About this exercise –
In the entries below, count the lines that hold the string "Machine" and state only that count.

(Saved entries)
┄┄┄┄┄┄

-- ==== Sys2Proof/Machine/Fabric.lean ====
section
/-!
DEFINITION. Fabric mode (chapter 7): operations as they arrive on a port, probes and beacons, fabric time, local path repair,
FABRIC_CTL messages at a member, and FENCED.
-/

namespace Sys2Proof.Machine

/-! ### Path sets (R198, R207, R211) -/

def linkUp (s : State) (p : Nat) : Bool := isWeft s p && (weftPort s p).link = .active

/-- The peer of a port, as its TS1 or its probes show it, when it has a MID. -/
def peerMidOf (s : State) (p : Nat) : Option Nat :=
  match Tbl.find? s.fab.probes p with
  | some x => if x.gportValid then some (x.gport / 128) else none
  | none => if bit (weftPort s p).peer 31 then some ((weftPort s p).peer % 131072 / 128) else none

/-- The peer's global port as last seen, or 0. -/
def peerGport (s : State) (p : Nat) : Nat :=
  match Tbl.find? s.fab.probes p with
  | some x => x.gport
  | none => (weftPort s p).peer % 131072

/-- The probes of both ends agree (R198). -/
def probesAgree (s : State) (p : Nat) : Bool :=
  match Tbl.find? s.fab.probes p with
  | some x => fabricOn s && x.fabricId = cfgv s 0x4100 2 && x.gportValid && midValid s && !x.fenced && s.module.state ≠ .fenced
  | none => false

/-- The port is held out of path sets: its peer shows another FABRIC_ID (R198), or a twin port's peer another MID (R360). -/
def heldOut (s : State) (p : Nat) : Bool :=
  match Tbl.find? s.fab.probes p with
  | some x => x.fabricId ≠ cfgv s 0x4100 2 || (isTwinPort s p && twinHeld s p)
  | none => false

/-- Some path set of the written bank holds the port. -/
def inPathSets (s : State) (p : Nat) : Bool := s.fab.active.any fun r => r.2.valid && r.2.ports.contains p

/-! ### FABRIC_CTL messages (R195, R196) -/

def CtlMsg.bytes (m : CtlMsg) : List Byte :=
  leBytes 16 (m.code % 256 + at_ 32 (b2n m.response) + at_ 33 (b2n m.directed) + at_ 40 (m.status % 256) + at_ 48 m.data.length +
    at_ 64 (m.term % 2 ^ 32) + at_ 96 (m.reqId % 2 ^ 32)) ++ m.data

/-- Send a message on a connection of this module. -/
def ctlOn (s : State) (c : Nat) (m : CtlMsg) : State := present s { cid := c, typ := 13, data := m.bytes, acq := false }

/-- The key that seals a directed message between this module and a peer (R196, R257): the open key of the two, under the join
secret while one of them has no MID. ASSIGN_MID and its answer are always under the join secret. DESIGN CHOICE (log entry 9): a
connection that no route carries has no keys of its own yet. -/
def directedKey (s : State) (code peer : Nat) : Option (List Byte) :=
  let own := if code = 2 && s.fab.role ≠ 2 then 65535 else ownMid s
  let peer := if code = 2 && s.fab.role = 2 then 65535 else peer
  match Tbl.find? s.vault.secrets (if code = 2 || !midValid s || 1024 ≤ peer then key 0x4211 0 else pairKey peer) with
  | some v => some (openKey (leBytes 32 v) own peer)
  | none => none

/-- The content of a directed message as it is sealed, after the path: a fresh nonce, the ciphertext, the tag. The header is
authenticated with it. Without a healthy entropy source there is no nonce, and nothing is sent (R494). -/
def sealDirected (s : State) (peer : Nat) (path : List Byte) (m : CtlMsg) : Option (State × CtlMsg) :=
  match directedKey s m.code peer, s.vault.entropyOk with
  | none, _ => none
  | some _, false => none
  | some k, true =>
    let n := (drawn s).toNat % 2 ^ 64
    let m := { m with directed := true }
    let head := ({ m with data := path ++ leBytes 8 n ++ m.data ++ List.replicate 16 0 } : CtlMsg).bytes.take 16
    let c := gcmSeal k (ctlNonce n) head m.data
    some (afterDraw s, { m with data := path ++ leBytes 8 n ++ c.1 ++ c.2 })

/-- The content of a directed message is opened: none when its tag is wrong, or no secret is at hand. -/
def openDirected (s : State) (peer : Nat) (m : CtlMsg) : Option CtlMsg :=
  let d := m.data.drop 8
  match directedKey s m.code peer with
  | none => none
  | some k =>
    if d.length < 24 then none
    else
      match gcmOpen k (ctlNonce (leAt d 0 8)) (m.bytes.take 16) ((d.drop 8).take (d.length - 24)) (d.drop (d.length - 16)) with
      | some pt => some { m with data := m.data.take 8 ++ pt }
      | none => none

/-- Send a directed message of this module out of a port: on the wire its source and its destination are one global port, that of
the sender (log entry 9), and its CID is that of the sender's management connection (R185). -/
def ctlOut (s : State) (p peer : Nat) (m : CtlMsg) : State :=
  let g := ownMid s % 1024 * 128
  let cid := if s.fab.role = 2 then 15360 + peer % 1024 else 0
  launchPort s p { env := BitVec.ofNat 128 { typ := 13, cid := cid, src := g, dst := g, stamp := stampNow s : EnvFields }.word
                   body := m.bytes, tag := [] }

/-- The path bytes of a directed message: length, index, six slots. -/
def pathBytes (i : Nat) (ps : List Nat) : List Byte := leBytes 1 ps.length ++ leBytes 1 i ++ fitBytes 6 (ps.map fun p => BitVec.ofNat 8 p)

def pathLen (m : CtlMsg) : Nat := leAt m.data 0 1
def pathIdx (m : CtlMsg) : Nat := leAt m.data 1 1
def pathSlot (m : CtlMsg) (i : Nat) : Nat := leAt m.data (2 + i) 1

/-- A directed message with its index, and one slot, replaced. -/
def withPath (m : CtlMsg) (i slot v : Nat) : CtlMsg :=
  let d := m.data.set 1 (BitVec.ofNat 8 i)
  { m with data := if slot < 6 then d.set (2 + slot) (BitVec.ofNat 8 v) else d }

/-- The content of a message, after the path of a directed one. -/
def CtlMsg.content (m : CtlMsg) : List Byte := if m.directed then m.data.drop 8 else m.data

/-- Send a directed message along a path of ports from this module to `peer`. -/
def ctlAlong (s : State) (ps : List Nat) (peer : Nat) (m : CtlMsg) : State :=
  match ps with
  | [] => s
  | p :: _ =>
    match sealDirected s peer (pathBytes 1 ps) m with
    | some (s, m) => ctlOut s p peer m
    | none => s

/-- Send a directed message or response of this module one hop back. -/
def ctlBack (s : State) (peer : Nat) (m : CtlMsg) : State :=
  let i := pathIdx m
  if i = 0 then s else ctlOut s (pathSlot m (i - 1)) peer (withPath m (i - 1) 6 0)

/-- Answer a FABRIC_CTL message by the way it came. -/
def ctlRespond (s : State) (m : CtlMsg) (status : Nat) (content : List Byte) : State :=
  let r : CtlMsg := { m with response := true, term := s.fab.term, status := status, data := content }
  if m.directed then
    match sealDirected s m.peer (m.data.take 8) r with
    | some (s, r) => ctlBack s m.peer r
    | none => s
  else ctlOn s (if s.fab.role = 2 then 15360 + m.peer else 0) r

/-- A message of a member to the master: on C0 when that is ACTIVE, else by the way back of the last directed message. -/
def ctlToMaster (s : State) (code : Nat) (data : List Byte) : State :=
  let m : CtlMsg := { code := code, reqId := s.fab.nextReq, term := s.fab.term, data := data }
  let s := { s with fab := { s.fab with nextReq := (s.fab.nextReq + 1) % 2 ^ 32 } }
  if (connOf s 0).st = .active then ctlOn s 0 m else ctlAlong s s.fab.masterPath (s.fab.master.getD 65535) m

┄┄┄┄┄┄

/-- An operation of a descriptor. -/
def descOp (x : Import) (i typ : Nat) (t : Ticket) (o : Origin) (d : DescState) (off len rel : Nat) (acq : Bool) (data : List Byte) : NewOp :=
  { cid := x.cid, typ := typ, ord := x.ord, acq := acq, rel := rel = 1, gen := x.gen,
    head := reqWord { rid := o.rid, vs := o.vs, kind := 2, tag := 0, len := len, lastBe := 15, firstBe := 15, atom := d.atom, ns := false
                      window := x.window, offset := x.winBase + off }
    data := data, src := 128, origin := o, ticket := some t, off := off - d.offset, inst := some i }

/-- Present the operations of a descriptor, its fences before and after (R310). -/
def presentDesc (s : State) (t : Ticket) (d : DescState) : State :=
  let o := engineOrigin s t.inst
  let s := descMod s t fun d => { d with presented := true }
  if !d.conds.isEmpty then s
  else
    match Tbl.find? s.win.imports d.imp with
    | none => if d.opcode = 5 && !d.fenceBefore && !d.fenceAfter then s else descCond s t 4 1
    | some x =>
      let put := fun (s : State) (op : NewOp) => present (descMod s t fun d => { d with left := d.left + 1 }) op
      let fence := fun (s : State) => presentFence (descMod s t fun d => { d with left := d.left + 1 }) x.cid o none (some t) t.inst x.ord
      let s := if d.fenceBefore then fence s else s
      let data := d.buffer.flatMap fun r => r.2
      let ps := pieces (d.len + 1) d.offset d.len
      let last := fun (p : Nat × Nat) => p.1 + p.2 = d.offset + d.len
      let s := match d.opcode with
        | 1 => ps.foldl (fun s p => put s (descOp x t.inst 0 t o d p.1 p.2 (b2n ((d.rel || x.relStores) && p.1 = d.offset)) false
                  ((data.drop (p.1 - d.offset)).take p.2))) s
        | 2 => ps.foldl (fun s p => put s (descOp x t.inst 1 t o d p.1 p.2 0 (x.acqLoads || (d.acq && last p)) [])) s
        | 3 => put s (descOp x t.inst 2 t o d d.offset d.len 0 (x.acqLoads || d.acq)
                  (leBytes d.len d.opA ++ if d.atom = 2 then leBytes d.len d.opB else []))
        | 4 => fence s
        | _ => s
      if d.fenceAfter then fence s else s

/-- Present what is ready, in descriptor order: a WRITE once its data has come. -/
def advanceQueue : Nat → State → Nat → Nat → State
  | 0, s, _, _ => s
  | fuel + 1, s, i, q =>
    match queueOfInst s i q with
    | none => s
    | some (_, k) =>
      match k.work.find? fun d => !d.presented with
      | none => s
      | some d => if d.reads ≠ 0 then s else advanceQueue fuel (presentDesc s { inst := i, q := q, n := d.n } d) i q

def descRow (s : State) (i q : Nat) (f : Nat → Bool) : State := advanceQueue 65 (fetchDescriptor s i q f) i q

┄┄┄┄┄┄

Reply –
2